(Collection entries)
-- ==== Sys2Proof/Machine/Refs.lean ====
section
/-! DEFINITION. References, selection and holdover (spec/08_references.md): measurements (R228 to R230), ranks (R231 to R234),
states (R235 to R238), the selector (R239, R240), agreement and majority (R241 to R243), drift and the oscillator model (R244 to
R246), build-out and steps (R247, R248), the DPLL (R249, R250), the error estimate and TIME_VALID (R251 to R254).  Frequencies
are rationals in ns/s; phases are in 2^-16 ns. -/

namespace Sys2Proof.Machine

/-! ### Slots -/

def Device.slot (d : Device) (n : Nat) : RefSlot := amGet RefSlot.init d.refs.slots n

def Device.setSlot (d : Device) (n : Nat) (s : RefSlot) : Device :=
  { d with refs := { d.refs with slots := amSet RefSlot.init d.refs.slots n s } }

def refType (d : Device) (n : Nat) : Nat := d.fg (F.REF_CFG_type n)

/-- A time reference (R226). -/
def timeType (t : Nat) : Bool := t == 1 || t == 2 || t == 3 || t == 6 || t == 7 || t == 8

def refState (d : Device) (n : Nat) : Nat := d.fg (F.REF_STATUS_state n)

def refEn (d : Device) (n : Nat) : Bool := d.fb (F.REF_CFG_en n)

/-- Elapsed seconds of the oscillator count, step-free and running on through a gap. -/
def elapsed (d : Device) : Nat := d.tm.osc / 800000000

/-- A phase as a length in time units, and back. -/
def subLen (x : Int) : Int := x * subU
def lenSub (x : Int) : Int := divNearI x subU

/-- W of R229 in seconds. -/
def agreeW (d : Device) : Nat := d.fg F.TB_AGREE_win

/-! ### Phase, frequency and noise (R229) -/

/-- xbar(t): the mean of the values of t − 9 to t; none when there is none. -/
def xbar (h : List (Nat × Int)) (t : Nat) : Option Rat :=
  let l := (h.filter fun e => decide (e.1 ≤ t) && decide (t < e.1 + 10)).map (·.2)
  if l.isEmpty then none else some ((l.foldl (· + ·) 0 : Int) / (l.length : Rat))

/-- Span of a history in seconds. -/
def histSpan (h : List (Nat × Int)) : Nat :=
  match h.head?, h.getLast? with
  | some a, some b => a.1 - b.1 + 1
  | _, _ => 0

/-- y over the last `tau` seconds, in ns/s. -/
def yOver (h : List (Nat × Int)) (tau : Nat) : Option Rat :=
  match h.head? with
  | none => none
  | some (t, _) =>
    if tau < 60 then none
    else
      match xbar h t, xbar h (t - tau) with
      | some a, some b => some ((a - b) / 65536 / (tau : Rat))
      | _, _ => none

def slotTau (d : Device) (n : Nat) : Nat := min (agreeW d) (histSpan (d.slot n).hist - 10)

def slotY (d : Device) (n : Nat) : Option Rat := yOver (d.slot n).hist (slotTau d n)
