/-- Default rates of a profile: Sync, Announce, request log, timeout. -/
def profRates (p : Nat) : Int × Int × Int × Nat :=
  match p with
  | 1 => (-4, -3, -4, 3)
  | 2 => (0, 0, 0, 3)
  | 3 => (0, 0, 0, 3)
  | 4 => (-3, -2, -3, 3)
  | _ => (0, 1, 0, 3)

/-- Transport and unicast settings a profile permits. -/
def transportOk (p t : Nat) (uni : Bool) : Bool :=
  match p with
  | 0 => decide (t < 3) && (!uni || !(t == 0))
  | 1 => t == 0 && !uni
  | 2 => (t == 1 || t == 2) && uni
  | 3 => t == 0 && !uni
  | _ => t == 1

def inR (r : Int × Int) (v : Int) : Bool := decide (r.1 ≤ v) && decide (v ≤ r.2)

/-- Ports of an instance. -/
def ptpPorts (d : Device) (i : Nat) : Nat := d.fg (F.CLS_PTP_PORTS_server i) ||| d.fg (F.CLS_PTP_PORTS_client i)

/-- The VLAN entry of an instance. -/
def ptpVlan (d : Device) (i : Nat) : Nat :=
  if ptpTransport d i = 0 then d.fg (F.CLS_PTP_SA_vlan i) else (saOf d (d.fg (F.CLS_PTP_SA_sa i))).vlan

/-- R179: the reason an enable is refused; 0 for none. -/
def ptpCheck (d : Device) (i : Nat) : Nat :=
  let p := ptpProfile d i
  let t := ptpTransport d i
  let r := profRange p
  let dom := ptpDomain d i
  let e := saOf d (d.fg (F.CLS_PTP_SA_sa i))
  let clash (j : Nat) : Bool :=
    !(j == i) && d.fb (UnitId.ptp j).en && !(ptpPorts d i &&& ptpPorts d j == 0) && ptpVlan d i == ptpVlan d j &&
    t == ptpTransport d j && dom == ptpDomain d j
  if 5 ≤ p then 1
  else if !transportOk p t (ptpUnicast d i) then 2
  else if dom < r.dom.1 ∨ r.dom.2 < dom ∨ (p = 3 ∧ 127 < dom ∧ dom ≠ 254) then 3
  else if !(inR r.sync (rateLog d (F.CLS_PTP_RATES_sync i)) && inR r.ann (rateLog d (F.CLS_PTP_RATES_ann i)) &&
      inR r.req (rateLog d (F.CLS_PTP_RATES_dreq i)) && decide (r.tmo.1 ≤ d.fg (F.CLS_PTP_RATES_timeout i)) &&
      decide (d.fg (F.CLS_PTP_RATES_timeout i) ≤ r.tmo.2)) then 4
  else if !(d.fg (F.CLS_PTP_PORTS_server i) &&& d.fg (F.CLS_PTP_PORTS_client i) == 0) || (List.range 8).any clash then 5
  else if (if t = 0 then !d.fb (F.CLS_VLAN_valid (d.fg (F.CLS_PTP_SA_vlan i))) else !(e.valid && e.owned && e.ptp)) then 6
  else if ptpId d i = 0 then 7
  else 0

/-- R179: setting en. -/
def xPtpInstanceEnable (i : Nat) (d : Device) : Device :=
  if 8 ≤ i ∨ d.fb (UnitId.ptp i).en then d
  else
    let e := ptpCheck d i
    if e ≠ 0 then d.fs (F.CLS_PTP_STATUS_err i) e
    else
      let d := (d.set1 (UnitId.ptp i).en).clr (UnitId.ptp i).drained
      let from_ := d.now + 2000 * nsU
      let ports := setBits (ptpPorts d i) 16
      d.setPtpInst i { PtpInst.init with seqs := (d.ptpInst i).seqs, lastSync := ports.map fun p => (p, from_) }

/-- R196: a write of the profile field resets the rates. -/
def xPtpProfileWrite (i p : Nat) (d : Device) : Device :=
  if 8 ≤ i ∨ d.fb (UnitId.ptp i).en then d
  else
    let (s, a, r, t) := profRates (p % 8)
    let d := d.fs (F.CLS_PTP_CFG_profile i) (p % 8)
    d.wn (R.CLS_PTP_RATES i) (unsigned 8 s + unsigned 8 a * 256 + unsigned 8 r * 65536 + t * 16777216)

/-! ### Clock quality (R189 to R191) -/

/-- The instance whose client ports feed the SELECTED slot, and the body of its upstream's Announce. -/
def upstreamSel (d : Device) : Option (Nat × Option Foreign) :=
  match d.refs.sel with
  | some n =>
    if refType d n = 6 then
      match ptpOf d n with
      | some i =>
        let x := d.ptpInst i
        some (i, match x.best with
          | some (p, c, k) => x.foreign.find? fun f => f.port == p && f.clockId == c && f.portNum == k
          | none => none)
      | none => none
    else none
  | none => none

/-- Row of R190. (DEDUCED, log entry 44.) -/
def qualRow (d : Device) : Nat :=
  if !d.refs.everSel then 4
  else if (upstreamSel d).isSome then 5
  else if !d.fb F.TB_STATUS_time_valid then 3
  else if (d.fg F.TB_SEL_STATUS_mode == 1 || d.fg F.TB_SEL_STATUS_mode == 2) then (if d.fg F.TB_SEL_STATUS_rank = 1 then 0 else 1)
  else 2

/-- "After primary" for rows C and D. -/
def afterPrimary (d : Device) : Bool :=
  if d.fg F.TB_SEL_STATUS_mode == 1 || d.fg F.TB_SEL_STATUS_mode == 2 then d.fg F.TB_SEL_STATUS_rank == 1 else d.refs.lastPrim

/-- A byte of the upstream's Announce body, which starts at offset 44 of the message. -/
def upByte (d : Device) (k len dflt : Nat) : Nat :=
  match upstreamSel d with
  | some (_, some f) => beAt f.body k len
  | _ => dflt

/-- R190: clockClass of an instance. -/
def clockClass (d : Device) (i : Nat) : Nat :=
  let g := g8275 d i
  match qualRow d with
  | 0 => 6
  | 1 => if g then 248 else 13
  | 2 => if afterPrimary d then 7 else if g then (if d.refs.lastType = 6 then 135 else 248) else 14
  | 3 =>
    if g then
      if d.refs.lastType = 6 then 165
      else match d.fg (F.CLS_PTP_CFG_osc_cat i) with | 1 => 140 | 2 => 150 | _ => 160
    else if afterPrimary d then 52 else 58
  | 4 => 248
  | _ => upByte d 4 1 248

/-- Bounds of Table 5 of IEEE 1588-2019 from code 0x20, in ps. -/
def accBounds : List Nat :=
  [25000, 100000, 250000, 1000000, 2500000, 10000000, 25000000, 100000000, 250000000, 1000000000, 2500000000, 10000000000,
   25000000000, 100000000000, 250000000000, 1000000000000, 10000000000000]

/-- The smallest code whose bound is at or above an error. -/
def accCode (e : Nat) : Nat := 0x20 + ((accBounds.findIdx? fun b => decide (e ≤ b)).getD 17)

/-- R191: clockAccuracy of an instance. -/
def clockAcc (d : Device) (i : Nat) : Nat :=
  let row := qualRow d
  if row = 5 then upByte d 5 1 0xFE
  else if g8275 d i then (if row = 0 then (if d.fb (F.CLS_PTP_CFG_prtc_b i) then 0x20 else 0x21) else 0xFE)
  else if row = 4 then 0xFE
  else if d.refs.wDis = 0 then accCode d.refs.errEst
  else min 0xFE (accCode (d.refs.errEst - d.refs.wDis) + 1)

/-- R189, R234: timeSource. -/
def timeSource (d : Device) : Nat :=
  if !d.refs.everSel then 0xA0
  else
    let n := d.fg F.TB_SEL_STATUS_slot
    match refType d n with
    | 1 => 0x20
    | 2 | 3 | 4 => if d.fb (F.REF_CFG_atomic n) then 0x10 else 0x90
    | 6 => 0x40
    | 7 => 0x50
    | 8 => (d.slot n).adv
    | _ => 0x90

/-- A reference is selected. -/
def refSelected (d : Device) : Bool := d.fg F.TB_SEL_STATUS_mode == 1 || d.fg F.TB_SEL_STATUS_mode == 2

def prio1 (d : Device) (i : Nat) : Nat := if g8275 d i then 128 else d.fg (F.CLS_PTP_PRIO_p1 i)

/-- The grandmaster fields of an Announce: priority1, class, accuracy, variance, priority2, identity, stepsRemoved, timeSource. -/
def gmFields (d : Device) (i : Nat) : Bytes :=
  match upstreamSel d with
  | some (_, some f) => slice f.body 3 14 ++ beBytes 2 (beAt f.body 17 2 + 1) ++ beBytes 1 0x40
  | _ =>
    beBytes 1 (prio1 d i) ++ beBytes 1 (clockClass d i) ++ beBytes 1 (clockAcc d i) ++
    beBytes 2 (if refSelected d then d.fg (F.CLS_PTP_VAR_locked i) else d.fg (F.CLS_PTP_VAR_holdover i)) ++
    beBytes 1 (d.fg (F.CLS_PTP_PRIO_p2 i)) ++ beBytes 8 (ptpId d i) ++ beBytes 2 0 ++ beBytes 1 (timeSource d)

/-- The second flag octet: leap, UTC, timescale and traceability. -/
def timeFlags (d : Device) : Nat :=
  let b (x : Bool) (k : Nat) : Nat := if x then 2 ^ k else 0
  let lp := d.fb F.TB_STATUS_leap_pending
  let dir := d.fb F.TB_STATUS_leap_dir
  let tr := qualRow d == 0 || (qualRow d == 2 && afterPrimary d)
  b (lp && !dir) 0 + b (lp && dir) 1 + b (d.fb F.TB_STATUS_utc_valid) 2 + 8 + b tr 4 + b tr 5

/-! ### Messages (R184, R185) -/

/-- A header of 34 bytes: type, length, flag octets (first × 256 + second), correction, sourcePortIdentity, sequenceId, log. -/
def ptpHdr (d : Device) (i port type len flags : Nat) (corr : Int) (seq : Nat) (log : Int) : Bytes :=
  let ctl := match type with | 0 => 0 | 1 => 1 | 8 => 2 | 9 => 3 | 13 => 4 | _ => 5
  beBytes 1 type ++ beBytes 1 0x12 ++ beBytes 2 len ++ beBytes 1 (ptpDomain d i) ++ zeros 1 ++ beBytes 2 flags ++
  beBytes 8 (unsigned 64 corr) ++ zeros 4 ++ beBytes 8 (ptpId d i) ++ beBytes 2 (port + 1) ++ beBytes 2 seq ++ beBytes 1 ctl ++
  beBytes 1 (unsigned 8 log)

/-- R185: an egress or ingress value, in 2^-16 ns. -/
def egrVal (d : Device) (port : Nat) (t : Inst) : Int := divNearI ((t : Int) + d.rs (R.CLS_PTPP_EGR_LAT port) * psU) subU
def ingVal (d : Device) (port : Nat) (t : Inst) : Int := divNearI ((t : Int) - d.rs (R.CLS_PTPP_ING_LAT port) * psU) subU

/-- A timestamp's ten bytes: whole nanoseconds of a value in 2^-16 ns. -/
def tsBytes (v : Int) : Bytes := let ns := (v / 65536).toNat; beBytes 6 (ns / 1000000000 % 2 ^ 48) ++ beBytes 4 (ns % 1000000000)

/-- The ten bytes of a timestamp as 2^-16 ns. -/
def tsVal (m : Bytes) (off : Nat) : Int := ((beAt m off 6 * 1000000000 + beAt m (off + 6) 4) * 65536 : Nat)

/-- A correctionField, as 2^-16 ns. -/
def corrOf (m : Bytes) : Int := signed 64 (beAt m 8 8)

def msgType (m : Bytes) : Nat := byteAt m 0 % 16
def msgSeq (m : Bytes) : Nat := beAt m 30 2
def srcClock (m : Bytes) : Nat := beAt m 20 8
def srcPortNum (m : Bytes) : Nat := beAt m 28 2
def twoStep (m : Bytes) : Bool := (byteAt m 6).testBit 1

/-- The flag octets: unicastFlag, then the second octet. -/
def flagOctets (uni : Bool) (snd : Nat) : Nat := (if uni then 4 * 256 else 0) + snd

/-- (PRESUMED, log entry 42.) -/
def syncMsg (d : Device) (i port seq : Nat) (log : Int) (uni : Bool) (t : Inst) : Bytes :=
  let v := egrVal d port t
  ptpHdr d i port 0 44 (flagOctets uni 0) (v % 65536) seq log ++ tsBytes v

def announceMsg (d : Device) (i port seq : Nat) (log : Int) (uni : Bool) (t : Inst) : Bytes :=
  let c37 := if ptpProfile d i = 3 then
      beBytes 2 3 ++ beBytes 2 18 ++ beBytes 3 0x1C129D ++ beBytes 3 2 ++ beBytes 2 (d.fg (F.CLS_PTP_C37_gm i)) ++
      beBytes 4 (satU 32 ((d.refs.errEst + 999) / 1000)) ++ beBytes 4 0 ++ beBytes 2 0 else []
  let n := min 48 (d.fg (F.CLS_PTP_C37_atoi_len i))
  let atoi := if ptpProfile d i = 3 then
      ((List.range 12).flatMap fun j => beBytes 4 (d.rn (R.CLS_PTP_ATOI i j))).take n else []
  let tail := c37 ++ atoi
  ptpHdr d i port 11 (64 + tail.length) (flagOctets uni (timeFlags d)) 0 seq log ++ tsBytes (egrVal d port t) ++
  beBytes 2 (d.fg F.TB_LEAP_STATUS_tai_utc_now) ++ zeros 1 ++ gmFields d i ++ tail

def delayRespMsg (d : Device) (i port : Nat) (req : Bytes) (stamp : Inst) (log : Int) : Bytes :=
  let v := ingVal d port stamp
  ptpHdr d i port 9 54 (flagOctets ((byteAt req 6).testBit 2) 0) (corrOf req - v % 65536) (msgSeq req) log ++ tsBytes v ++
  slice req 20 10

def pdelayRespMsg (d : Device) (i port : Nat) (req : Bytes) (stamp t : Inst) : Bytes :=
  ptpHdr d i port 3 54 0 (corrOf req + (egrVal d port t - ingVal d port stamp)) (msgSeq req) 127 ++ zeros 10 ++ slice req 20 10

/-- A Delay_Req (or Pdelay_Req) of a client or P2P port. -/
def requestMsg (d : Device) (i port : Nat) (peer uni : Bool) (seq : Nat) (log : Int) : Bytes :=
  let asym := signed 32 (d.rn (R.CLS_PTPP_ASYM port))
  ptpHdr d i port (if peer then 2 else 1) (if peer then 54 else 44) (flagOctets uni 0) (-asym) seq log ++ zeros 10 ++
  if peer then zeros 10 else []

▸ **EXERCISE PROMPT**: Write down exactly the span of lines above from the one containing "t == 2) && uni" to the one containing "def ptpPorts (d", both ends included.

▸ **WORKED SOLUTION**:
  | 2 => (t == 1 || t == 2) && uni
  | 3 => t == 0 && !uni
  | _ => t == 1

def inR (r : Int × Int) (v : Int) : Bool := decide (r.1 ≤ v) && decide (v ≤ r.2)

/-- Ports of an instance. -/
def ptpPorts (d : Device) (i : Nat) : Nat := d.fg (F.CLS_PTP_PORTS_server i) ||| d.fg (F.CLS_PTP_PORTS_client i)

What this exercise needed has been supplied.